◆ **Task instructions**
Show every line in the entries below where the word "SUPPORT" appears.

◆ **Records for the exercise**
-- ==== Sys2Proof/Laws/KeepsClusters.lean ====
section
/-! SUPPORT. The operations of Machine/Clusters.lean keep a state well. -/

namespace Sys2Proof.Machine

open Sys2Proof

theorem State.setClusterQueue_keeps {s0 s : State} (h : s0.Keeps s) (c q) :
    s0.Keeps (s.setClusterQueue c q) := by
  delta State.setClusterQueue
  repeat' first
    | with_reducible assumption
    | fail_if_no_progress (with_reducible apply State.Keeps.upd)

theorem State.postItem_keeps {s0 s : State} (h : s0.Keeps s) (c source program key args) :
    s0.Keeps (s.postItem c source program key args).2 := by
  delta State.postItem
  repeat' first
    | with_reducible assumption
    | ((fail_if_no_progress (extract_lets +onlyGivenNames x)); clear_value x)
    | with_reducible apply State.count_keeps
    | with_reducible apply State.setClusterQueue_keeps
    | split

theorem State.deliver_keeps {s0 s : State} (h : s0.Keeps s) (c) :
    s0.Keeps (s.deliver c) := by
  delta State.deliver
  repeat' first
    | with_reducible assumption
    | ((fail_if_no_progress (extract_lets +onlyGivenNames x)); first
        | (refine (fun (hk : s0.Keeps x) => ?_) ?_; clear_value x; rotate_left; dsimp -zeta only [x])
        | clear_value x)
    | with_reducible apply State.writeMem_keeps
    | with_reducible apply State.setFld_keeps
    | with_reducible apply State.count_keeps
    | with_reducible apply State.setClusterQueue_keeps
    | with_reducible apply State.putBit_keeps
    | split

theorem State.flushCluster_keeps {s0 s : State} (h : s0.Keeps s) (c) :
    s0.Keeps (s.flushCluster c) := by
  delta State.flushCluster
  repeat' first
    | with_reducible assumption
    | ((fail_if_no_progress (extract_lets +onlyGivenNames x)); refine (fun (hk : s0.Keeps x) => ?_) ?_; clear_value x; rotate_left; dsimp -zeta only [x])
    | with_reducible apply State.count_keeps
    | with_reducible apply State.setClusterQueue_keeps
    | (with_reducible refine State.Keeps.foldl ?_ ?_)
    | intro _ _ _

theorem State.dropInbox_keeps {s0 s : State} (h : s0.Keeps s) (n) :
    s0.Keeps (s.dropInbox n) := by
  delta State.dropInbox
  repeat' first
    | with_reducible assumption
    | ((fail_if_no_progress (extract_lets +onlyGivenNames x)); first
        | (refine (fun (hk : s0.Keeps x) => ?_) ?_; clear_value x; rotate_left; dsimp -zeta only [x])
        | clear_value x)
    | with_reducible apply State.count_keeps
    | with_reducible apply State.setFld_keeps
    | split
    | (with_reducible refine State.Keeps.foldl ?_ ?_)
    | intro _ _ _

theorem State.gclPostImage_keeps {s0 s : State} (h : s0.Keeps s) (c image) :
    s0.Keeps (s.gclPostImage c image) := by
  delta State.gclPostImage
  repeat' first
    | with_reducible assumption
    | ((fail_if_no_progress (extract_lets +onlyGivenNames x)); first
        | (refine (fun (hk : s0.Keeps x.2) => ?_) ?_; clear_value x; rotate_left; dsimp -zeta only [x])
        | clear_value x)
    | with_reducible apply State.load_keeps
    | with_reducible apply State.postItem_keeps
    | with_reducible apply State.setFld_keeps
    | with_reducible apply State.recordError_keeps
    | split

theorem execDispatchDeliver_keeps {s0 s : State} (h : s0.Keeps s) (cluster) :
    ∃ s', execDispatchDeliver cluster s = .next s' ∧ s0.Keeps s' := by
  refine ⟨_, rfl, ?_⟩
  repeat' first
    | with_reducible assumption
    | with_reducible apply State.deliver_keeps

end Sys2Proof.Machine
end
==
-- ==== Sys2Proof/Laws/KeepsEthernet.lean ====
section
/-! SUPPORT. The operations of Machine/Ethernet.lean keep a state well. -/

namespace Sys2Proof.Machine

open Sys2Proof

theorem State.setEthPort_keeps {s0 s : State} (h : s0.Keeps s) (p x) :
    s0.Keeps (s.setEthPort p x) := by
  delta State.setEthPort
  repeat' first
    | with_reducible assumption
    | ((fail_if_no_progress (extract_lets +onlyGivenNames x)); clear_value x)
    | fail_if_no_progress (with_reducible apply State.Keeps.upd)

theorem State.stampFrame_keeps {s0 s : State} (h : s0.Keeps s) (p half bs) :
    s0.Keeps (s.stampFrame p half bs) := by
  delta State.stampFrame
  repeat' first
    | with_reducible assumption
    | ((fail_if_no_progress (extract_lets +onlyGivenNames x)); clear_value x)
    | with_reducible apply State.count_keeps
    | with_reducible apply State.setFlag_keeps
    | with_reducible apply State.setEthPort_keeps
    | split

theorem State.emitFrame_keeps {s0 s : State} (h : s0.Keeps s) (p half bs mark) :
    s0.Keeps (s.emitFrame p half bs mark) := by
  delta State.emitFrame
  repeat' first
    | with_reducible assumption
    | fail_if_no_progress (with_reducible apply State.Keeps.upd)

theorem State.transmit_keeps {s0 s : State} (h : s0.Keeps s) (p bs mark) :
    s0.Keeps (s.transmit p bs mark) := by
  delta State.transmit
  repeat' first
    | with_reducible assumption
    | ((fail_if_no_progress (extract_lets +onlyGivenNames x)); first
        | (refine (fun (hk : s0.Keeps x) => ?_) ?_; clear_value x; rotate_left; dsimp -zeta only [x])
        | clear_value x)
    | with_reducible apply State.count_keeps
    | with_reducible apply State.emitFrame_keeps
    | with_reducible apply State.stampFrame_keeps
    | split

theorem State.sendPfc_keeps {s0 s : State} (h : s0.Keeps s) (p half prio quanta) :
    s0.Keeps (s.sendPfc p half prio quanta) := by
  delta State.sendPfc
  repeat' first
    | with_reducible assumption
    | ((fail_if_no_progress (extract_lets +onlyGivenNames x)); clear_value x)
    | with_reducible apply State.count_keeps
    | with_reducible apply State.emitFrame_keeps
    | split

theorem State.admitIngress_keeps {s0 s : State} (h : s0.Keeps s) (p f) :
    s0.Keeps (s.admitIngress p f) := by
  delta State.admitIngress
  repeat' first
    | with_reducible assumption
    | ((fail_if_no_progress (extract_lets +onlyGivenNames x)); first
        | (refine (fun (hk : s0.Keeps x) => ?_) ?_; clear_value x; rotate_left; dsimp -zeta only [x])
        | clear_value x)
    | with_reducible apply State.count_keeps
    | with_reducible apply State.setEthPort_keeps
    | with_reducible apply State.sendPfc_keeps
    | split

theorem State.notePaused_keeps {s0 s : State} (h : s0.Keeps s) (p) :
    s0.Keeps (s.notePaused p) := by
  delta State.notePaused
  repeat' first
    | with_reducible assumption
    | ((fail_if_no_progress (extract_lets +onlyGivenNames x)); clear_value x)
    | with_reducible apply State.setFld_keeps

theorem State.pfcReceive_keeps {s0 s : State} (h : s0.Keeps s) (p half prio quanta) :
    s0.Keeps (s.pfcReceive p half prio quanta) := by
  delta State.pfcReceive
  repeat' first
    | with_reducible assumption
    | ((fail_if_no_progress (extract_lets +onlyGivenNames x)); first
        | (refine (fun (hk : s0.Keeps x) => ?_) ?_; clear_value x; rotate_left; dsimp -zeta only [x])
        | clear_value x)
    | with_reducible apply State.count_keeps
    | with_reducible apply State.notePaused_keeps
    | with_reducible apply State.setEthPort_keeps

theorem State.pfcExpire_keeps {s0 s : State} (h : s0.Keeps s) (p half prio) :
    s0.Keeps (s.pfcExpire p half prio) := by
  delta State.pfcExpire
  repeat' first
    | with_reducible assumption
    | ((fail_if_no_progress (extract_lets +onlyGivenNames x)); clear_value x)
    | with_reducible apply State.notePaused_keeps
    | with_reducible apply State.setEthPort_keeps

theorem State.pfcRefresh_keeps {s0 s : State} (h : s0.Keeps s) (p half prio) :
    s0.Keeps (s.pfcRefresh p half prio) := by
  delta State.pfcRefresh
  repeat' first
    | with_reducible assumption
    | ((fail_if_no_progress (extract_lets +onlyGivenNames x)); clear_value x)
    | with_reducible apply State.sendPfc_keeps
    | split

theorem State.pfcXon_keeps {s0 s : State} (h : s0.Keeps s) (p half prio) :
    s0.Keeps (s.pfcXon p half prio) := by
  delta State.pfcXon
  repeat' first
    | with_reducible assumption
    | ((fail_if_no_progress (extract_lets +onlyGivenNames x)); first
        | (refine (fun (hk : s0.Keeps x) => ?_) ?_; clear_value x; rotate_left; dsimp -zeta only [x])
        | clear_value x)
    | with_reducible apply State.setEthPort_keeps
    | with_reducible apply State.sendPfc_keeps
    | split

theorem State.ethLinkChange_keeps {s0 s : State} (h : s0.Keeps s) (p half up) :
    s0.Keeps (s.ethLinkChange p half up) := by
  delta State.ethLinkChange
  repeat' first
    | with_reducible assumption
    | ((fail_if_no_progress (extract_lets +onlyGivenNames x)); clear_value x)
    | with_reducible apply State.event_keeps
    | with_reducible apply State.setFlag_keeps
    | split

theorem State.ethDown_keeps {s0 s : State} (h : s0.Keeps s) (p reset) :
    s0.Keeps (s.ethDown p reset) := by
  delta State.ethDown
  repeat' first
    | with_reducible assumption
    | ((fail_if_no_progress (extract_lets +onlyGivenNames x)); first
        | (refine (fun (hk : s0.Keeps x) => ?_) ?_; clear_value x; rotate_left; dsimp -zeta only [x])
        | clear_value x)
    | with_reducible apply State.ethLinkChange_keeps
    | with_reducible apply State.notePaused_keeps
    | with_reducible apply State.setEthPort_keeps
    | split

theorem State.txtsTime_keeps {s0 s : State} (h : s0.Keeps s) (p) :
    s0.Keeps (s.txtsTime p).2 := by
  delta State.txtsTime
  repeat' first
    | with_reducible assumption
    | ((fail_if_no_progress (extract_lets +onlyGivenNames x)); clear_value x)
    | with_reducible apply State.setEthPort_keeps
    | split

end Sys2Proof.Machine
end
...
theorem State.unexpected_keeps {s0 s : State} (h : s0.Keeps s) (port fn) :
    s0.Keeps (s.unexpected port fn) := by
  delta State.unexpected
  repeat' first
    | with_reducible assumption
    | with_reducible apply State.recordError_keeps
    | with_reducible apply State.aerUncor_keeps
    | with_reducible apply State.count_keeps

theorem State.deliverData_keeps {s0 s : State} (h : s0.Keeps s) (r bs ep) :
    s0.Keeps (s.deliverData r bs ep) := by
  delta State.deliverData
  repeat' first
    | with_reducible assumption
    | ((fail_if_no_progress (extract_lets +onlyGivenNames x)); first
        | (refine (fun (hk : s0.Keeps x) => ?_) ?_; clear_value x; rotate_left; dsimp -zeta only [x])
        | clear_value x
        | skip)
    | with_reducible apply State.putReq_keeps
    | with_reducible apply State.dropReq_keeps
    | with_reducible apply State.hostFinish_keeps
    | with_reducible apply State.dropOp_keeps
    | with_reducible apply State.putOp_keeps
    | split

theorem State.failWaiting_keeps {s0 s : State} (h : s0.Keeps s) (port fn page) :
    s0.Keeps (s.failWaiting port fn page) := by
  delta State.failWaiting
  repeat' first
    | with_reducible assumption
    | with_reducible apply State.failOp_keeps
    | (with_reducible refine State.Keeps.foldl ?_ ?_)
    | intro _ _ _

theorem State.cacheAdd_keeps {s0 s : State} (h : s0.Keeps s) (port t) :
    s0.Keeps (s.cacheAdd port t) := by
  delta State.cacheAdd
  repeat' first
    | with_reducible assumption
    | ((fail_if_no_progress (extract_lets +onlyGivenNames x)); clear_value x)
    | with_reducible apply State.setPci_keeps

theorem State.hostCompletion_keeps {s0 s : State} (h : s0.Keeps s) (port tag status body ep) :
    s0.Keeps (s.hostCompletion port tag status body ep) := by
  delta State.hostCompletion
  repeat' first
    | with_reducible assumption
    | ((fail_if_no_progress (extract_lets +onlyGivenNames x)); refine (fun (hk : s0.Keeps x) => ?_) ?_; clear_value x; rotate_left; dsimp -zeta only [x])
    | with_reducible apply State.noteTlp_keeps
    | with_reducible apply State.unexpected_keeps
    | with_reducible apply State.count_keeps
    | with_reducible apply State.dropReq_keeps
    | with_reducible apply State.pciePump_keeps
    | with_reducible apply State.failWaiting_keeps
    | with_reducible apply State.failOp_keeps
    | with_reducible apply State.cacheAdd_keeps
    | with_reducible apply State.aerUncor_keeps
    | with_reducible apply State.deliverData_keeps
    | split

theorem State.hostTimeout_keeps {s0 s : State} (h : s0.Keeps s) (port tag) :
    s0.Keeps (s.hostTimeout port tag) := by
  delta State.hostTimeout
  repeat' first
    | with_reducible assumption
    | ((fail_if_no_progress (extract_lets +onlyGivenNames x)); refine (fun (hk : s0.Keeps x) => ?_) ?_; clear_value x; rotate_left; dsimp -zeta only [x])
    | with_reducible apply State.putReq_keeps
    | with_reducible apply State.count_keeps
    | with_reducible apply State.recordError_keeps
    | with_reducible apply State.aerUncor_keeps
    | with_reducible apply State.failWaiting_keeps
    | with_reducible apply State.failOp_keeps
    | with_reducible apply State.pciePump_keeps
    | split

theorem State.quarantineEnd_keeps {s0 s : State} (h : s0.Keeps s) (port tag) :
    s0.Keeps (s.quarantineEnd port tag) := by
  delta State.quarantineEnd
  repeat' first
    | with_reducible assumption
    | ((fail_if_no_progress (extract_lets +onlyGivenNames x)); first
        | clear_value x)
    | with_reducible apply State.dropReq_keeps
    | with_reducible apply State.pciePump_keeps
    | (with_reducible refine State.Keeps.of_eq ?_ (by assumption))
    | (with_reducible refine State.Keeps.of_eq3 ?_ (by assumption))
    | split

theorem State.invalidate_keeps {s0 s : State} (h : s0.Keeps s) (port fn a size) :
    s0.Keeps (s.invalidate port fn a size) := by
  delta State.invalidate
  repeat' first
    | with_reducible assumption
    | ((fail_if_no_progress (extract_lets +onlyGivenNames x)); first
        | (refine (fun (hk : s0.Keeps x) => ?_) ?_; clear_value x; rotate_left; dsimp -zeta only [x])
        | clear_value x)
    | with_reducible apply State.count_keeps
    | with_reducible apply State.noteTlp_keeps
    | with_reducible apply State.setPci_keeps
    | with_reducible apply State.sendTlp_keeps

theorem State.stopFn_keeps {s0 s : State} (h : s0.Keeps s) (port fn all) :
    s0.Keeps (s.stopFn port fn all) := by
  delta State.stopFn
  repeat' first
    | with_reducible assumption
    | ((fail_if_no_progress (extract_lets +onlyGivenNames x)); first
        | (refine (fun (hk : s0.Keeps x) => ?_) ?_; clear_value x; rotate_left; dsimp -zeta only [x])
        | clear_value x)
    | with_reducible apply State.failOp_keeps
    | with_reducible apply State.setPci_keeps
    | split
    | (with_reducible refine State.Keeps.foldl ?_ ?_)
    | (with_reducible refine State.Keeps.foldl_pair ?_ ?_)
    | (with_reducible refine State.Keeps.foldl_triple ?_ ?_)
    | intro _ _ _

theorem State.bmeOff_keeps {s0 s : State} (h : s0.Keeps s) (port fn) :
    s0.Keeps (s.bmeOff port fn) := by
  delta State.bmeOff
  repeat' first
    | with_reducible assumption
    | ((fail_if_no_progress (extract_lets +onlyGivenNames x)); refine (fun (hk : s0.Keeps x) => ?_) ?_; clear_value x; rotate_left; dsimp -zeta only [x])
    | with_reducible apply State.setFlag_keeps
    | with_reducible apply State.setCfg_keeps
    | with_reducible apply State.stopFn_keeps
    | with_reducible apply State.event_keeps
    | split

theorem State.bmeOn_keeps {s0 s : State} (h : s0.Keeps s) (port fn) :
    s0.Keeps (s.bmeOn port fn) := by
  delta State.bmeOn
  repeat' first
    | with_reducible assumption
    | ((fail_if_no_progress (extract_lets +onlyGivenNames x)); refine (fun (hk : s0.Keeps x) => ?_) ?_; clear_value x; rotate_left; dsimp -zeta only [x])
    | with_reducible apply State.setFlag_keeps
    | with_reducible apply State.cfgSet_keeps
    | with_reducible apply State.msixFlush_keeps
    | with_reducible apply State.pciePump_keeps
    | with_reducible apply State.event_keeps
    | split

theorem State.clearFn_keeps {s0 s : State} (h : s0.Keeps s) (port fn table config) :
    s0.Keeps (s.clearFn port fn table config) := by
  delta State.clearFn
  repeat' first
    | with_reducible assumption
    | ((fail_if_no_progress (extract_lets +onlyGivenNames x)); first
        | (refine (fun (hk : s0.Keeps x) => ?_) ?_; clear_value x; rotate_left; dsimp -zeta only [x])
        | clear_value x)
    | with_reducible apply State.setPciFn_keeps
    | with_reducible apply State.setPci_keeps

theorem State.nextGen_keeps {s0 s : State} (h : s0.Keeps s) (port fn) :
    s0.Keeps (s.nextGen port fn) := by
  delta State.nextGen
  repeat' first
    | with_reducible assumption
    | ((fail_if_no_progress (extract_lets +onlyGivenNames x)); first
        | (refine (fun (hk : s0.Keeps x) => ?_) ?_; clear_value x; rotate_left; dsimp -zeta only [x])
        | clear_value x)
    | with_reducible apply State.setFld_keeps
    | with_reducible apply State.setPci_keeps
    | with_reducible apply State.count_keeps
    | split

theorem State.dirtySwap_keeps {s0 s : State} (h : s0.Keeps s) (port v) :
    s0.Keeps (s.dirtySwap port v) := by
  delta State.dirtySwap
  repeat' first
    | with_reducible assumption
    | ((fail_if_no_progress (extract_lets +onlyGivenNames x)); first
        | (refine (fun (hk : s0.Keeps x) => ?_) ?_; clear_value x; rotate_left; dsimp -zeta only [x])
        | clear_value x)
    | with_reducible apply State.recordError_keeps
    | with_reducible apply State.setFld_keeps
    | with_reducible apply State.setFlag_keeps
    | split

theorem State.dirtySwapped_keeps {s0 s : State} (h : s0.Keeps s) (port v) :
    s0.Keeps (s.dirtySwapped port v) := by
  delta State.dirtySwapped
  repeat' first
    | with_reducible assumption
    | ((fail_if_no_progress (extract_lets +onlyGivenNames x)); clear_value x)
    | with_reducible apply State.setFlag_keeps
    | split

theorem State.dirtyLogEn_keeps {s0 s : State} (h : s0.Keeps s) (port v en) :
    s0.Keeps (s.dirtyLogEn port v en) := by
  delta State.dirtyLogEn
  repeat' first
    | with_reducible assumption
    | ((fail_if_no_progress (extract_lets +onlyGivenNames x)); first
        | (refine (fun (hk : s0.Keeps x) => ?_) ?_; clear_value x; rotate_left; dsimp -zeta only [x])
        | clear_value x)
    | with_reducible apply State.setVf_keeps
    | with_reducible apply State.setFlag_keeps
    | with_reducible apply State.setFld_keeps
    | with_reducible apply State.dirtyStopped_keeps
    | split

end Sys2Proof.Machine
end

◆ **Answer space**
/-! SUPPORT. The operations of Machine/Clusters.lean keep a state well. -/
/-! SUPPORT. The operations of Machine/Ethernet.lean keep a state well. -/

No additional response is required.